High-risk coronary plaques have certain morphological characteristics. Thus, comprehensive assessment is needed for the risk stratification of plaques in patients with coronary artery disease. Integrated backscatter intravascular ultrasound (IB-IVUS) has been used successfully used to evaluate the tissue characteristics of coronary plaques; however, the mechanical properties of plaques have been rarely assessed. Therefore, we developed Speckle-tracking IVUS (ST-IVUS) to evaluate the mechanical properties of coronary plaque. This study aimed to evaluate the relation between the tissue characteristics of coronary plaques using IB-IVUS and their mechanical properties using ST-IVUS. We evaluated 95 non-targeted plaques in 95 patients undergoing elective percutaneous coronary intervention to the left anterior descending artery. We set regions of interest (ROIs) in the cross-sectional images of coronary plaques where we divided 120 degree plaques into four quadrants (every 30 degrees), with the center at the area of maximum atheroma thickness. We measured relative calcification area (%CA, relative fibrous area (%FI) and relative lipid pool area (%LP) in a total of 380 ROIs. In ST-IVUS analysis, we measured strain in the circumferential direction of the lumen area (LA strain: %), the external elastic membrane area strain (EEM strain: %), and strain in the radial direction (radial strain: %). On global cross-sectional area IB-IVUS analysis, the %CA was 1.2 ± 1.2%; the %FI was 49.0 ± 15.9%, and the %LP was 49.7 ± 16.5%. In ST-IVUS analysis, the LA strain was 0.67 ± 0.43%; the EEM strain was 0.49 ± 0.33%, and the radial strain was 2.02 ± 1.66%. On regional analysis, the %LP was not associated with the LA strain (r = - 0.002 p = 0.97), the EEM strain (r = - 0.05 p = 0.35), or with the radial strain (r = - 0.04 p = 0.45). These trends were seen between the %FI and the LA strain (r = 0.02 p = 0.74), the %FI and the EEM strain (r = 0.05 p = 0.35), and the %FI and the radial strain (r = 0.04 p = 0.50). A significant correlation was only observed between the %CA and the LA strain (r = - 0.15 p = 0.0038). Our findings indicate that the associations between mechanical properties and tissue characteristics lacked statistical significance, more often than not, and that it is necessary to evaluate the mechanical properties as well as plaque characteristics for risk stratification of coronary plaques.

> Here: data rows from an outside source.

/-- R310, R311, R314, R318: a step that fails leaves the record, the kind as its code of R310's table and a 32-bit offset,
and nothing the command had produced is left in any engine; which values the discarded registers take is the model's choice
(assumption log 8). -/
def Obligations.FailureDiscardsEverything : Prop :=
  ([ErrKind.checksumMismatch, .overflow, .sizeMismatch, .invalidOffset, .unknownFlags, .blockLengthMismatch,
      .inputTruncated, .unimplemented, .badParameter, .malformedChunk, .outputOverrun, .badCommand].map errCode =
    [1, 2, 3, 4, 5, 6, 7, 8, 9, 10, 11, 12]) ∧
  ∀ s t : State, s.status = .busy → step s = .next t → t.status = .failed →
    ∃ (kind : ErrKind) (offset : Nat), t =
      { s with
        status := .failed
        result := .fail (errCode kind) (BitVec.ofNat 32 offset)
        starting := false
        bc := BcRegs.reset
        lzss := LzssRegs.reset
        lzo := LzoRegs.reset
        lz4 := Lz4Regs.reset }

/-! ### Reset, the invariant, the end of a command -/

/-- R340: after power-on STATUS is Idle, ROM holds the tables, RESULT cannot be collected, and the core does nothing until
the host issues a command. -/
def Obligations.PowerOnIsIdle : Prop :=
  State.reset.status = .idle ∧ State.reset.rom = standardRom ∧ step State.reset = .next State.reset ∧
    hostCollect State.reset = .refused .resultNotReadable ∧
    ∀ c : CmdRecord, ∃ t, hostIssue c State.reset = .next t ∧ t.status = .busy ∧ t.cmd = c

/-- The power-on state meets the invariant (the register values are those of assumption log 4). -/
def Obligations.PowerOnMeetsInvariant : Prop := Inv State.reset

/-- Every step, and every move of the host, keeps the invariant: ROM fits its layouts (R27), canonical memories, RING inside
4096 slots (R32), DICT at most 65536 bytes (R36), and a started command inside its input and output. -/
def Obligations.StepKeepsInvariant : Prop :=
  ∀ s t : State, Inv s →
    step s = .next t ∨ (∃ c, hostIssue c s = .next t) ∨ (∃ c, hostWriteRecord c s = .next t) → Inv t

/-- R124, R344: every command ends, after a number of steps bounded by its input and operands. -/
def Obligations.EveryCommandEnds : Prop :=
  ∀ s : State, Inv s →
    ∃ n t, n ≤ stepsLeft s ∧ Host.Core.run Sys2Proof.core n s = .next t ∧ t.status ≠ .busy

/-- R20, R316, R341: the status after any number of steps, and the result of a command that has ended, do not depend on
what the engines held before the command. -/
def Obligations.ResultsDependOnTheCommandAlone : Prop :=
  ∀ (s t : State), sameStart s t → ∀ n : Nat, ∃ s' t',
    Host.Core.run Sys2Proof.core n s = .next s' ∧ Host.Core.run Sys2Proof.core n t = .next t' ∧
      s'.status = t'.status ∧ (s'.status ≠ .busy → s'.result = t'.result)

/-- R24, 95 S7: an `Ok` result has exactly its declared size. -/
def Obligations.OkResultsHaveTheirDeclaredSize : Prop :=
  ∀ s t : State, Inv s → s.status = .busy → step s = .next t → t.status = .done →
    (∃ px, t.result = .ok (.pixelBuffer px) ∧ s.cmd.op.toNat ≤ 7 ∧
      px.length = s.cmd.width.toNat * s.cmd.height.toNat * 4) ∨
    (∃ data n, t.result = .ok (.lzssData data n) ∧ s.cmd.op = 0x10 ∧ data.length = s.cmd.expectedSize.toNat) ∨
    (∃ data, t.result = .ok (.decodedBytes data) ∧ s.cmd.op = 0x11 ∧ data.length = s.cmd.expectedSize.toNat) ∨
    (∃ data, t.result = .ok (.decodedBytes data) ∧ s.cmd.op = 0x12 ∧ data.length = s.lz4.target.toNat)

/-! ### The host and several engines -/

/-- R343, R345, R346: what each move of the host does, and where it has no move. -/
def Obligations.HostMovesFollowTheLifeCycle : Prop :=
  ∀ (c : CmdRecord) (s : State),
    (s.status = .busy →
      hostIssue c s = .refused .issueWhileBusy ∧ hostWriteRecord c s = .refused .recordWriteWhileBusy ∧
        hostCollect s = .refused .resultReadWhileBusy) ∧
    (s.status ≠ .busy →
      (∃ t, hostIssue c s = .next t ∧ t.status = .busy ∧ t.starting = true ∧ t.cmd = c ∧ t.rom = s.rom ∧
        t.params = s.params ∧ t.bc = s.bc ∧ t.lzss = s.lzss ∧ t.lzo = s.lzo ∧ t.lz4 = s.lz4) ∧
      hostWriteRecord c s = .next { s with cmd := c }) ∧
    (s.status = .done ∨ s.status = .failed → hostCollect s = .next s.result) ∧
    (s.status = .idle → hostCollect s = .refused .resultNotReadable) ∧
    hostPoll s = s.status

/-- R63, R327: a step of one engine instance is that instance's own step and leaves every other instance as it is; steps of
two instances commute, so results do not depend on how commands interleave. -/
def Obligations.EngineInstancesAreIndependent : Prop :=
  (∀ (sys : List State) (i : Nat), ∃ u, systemStep i sys = .next u ∧ u.length = sys.length ∧
    (∀ s, sys[i]? = some s → ∃ t, step s = .next t ∧ u[i]? = some t) ∧ ∀ k, k ≠ i → u[k]? = sys[k]?) ∧
  ∀ (sys : List State) (i j : Nat), i ≠ j →
    ∃ u v w, systemStep i sys = .next u ∧ systemStep j u = .next w ∧ systemStep j sys = .next v ∧ systemStep i v = .next w ∧
      w.length = sys.length ∧ w[i]? = u[i]? ∧ w[j]? = v[j]? ∧ ∀ k, k ≠ i → k ≠ j → w[k]? = sys[k]?

/-! ### BCn commands -/

/-- R130, R134, R140, R150, R160, R170: the commands of BC1, BC2, BC3, BC4 (with a channel 0 to 3) and BC7, on an input that
is long enough, begin the block walk. For a width or height from 0xFFFFFFFD the exact block count is the model's choice
(assumption log 18). -/
def Obligations.BcCommandsBeginTheWalk : Prop :=
  ∀ (s : State) (i : Instr) (n : Nat),
    (i, n) ∈ [(Instr.decodeBC1, 8), (.decodeBC2, 16), (.decodeBC3, 16), (.decodeBC4, 8), (.decodeBC7, 16)] →
    (i = .decodeBC4 → s.cmd.channel.toNat ≤ 3) →
    blocksAlong s.cmd.width * blocksAlong s.cmd.height * n ≤ s.cmd.input.length →
    ∃ t, exec i s = .next t ∧ bcStarted s t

高危冠状动脉斑块具有一定的形态学特征。因此,对于冠心病患者的斑块风险分层需要进行综合评估。集成背向散射血管内超声(IB-IVUS)已成功用于评估冠状动脉斑块的组织特征;然而,斑块的力学特性很少被评估。因此,我们开发了斑点追踪IVUS(ST-IVUS)来评估冠状动脉斑块的力学特性。本研究旨在评估使用IB-IVUS评估的冠状动脉斑块组织特征与其使用ST-IVUS评估的力学特性之间的关系。我们评估了95例接受选择性经皮冠状动脉介入治疗左前降支的患者中的95个非靶向斑块。我们在冠状动脉斑块的横截面图像中设置感兴趣区域(ROI),将120度的斑块分为四个象限(每30度一个),中心位于最大动脉粥样硬化厚度区域。我们在总共380个ROI中测量了相对钙化面积(%CA)、相对纤维面积(%FI)和相对脂质池面积(%LP)。在ST-IVUS分析中,我们测量了管腔面积圆周方向的应变(LA应变:%)、外弹力膜面积应变(EEM应变:%)和径向应变(径向应变:%)。在整体横截面面积IB-IVUS分析中,%CA为1.2±1.2%;%FI为49.0±15.9%,%LP为49.7±16.5%。在ST-IVUS分析中,LA应变为0.67±0.43%;EEM应变为0.49±0.33%,径向应变为2.02±1.66%。在区域分析中,%LP与LA应变(r = -0.002,p = 0.97)、EEM应变(r = -0.05,p = 0.35)或径向应变(r = -0.04,p = 0.45)均无相关性。在%FI与LA应变(r = 0.02,p = 0.74)、%FI与EEM应变(r = 0.05,p = 0.35)以及%FI与径向应变(r = 0.04,p = 0.50)之间也观察到了这些趋势。仅在%CA与LA应变之间观察到显著相关性(r = -0.15,p = 0.0038)。我们的研究结果表明,力学特性与组织特征之间的关联大多缺乏统计学意义,并且有必要同时评估力学特性和斑块特征以进行冠状动脉斑块的风险分层。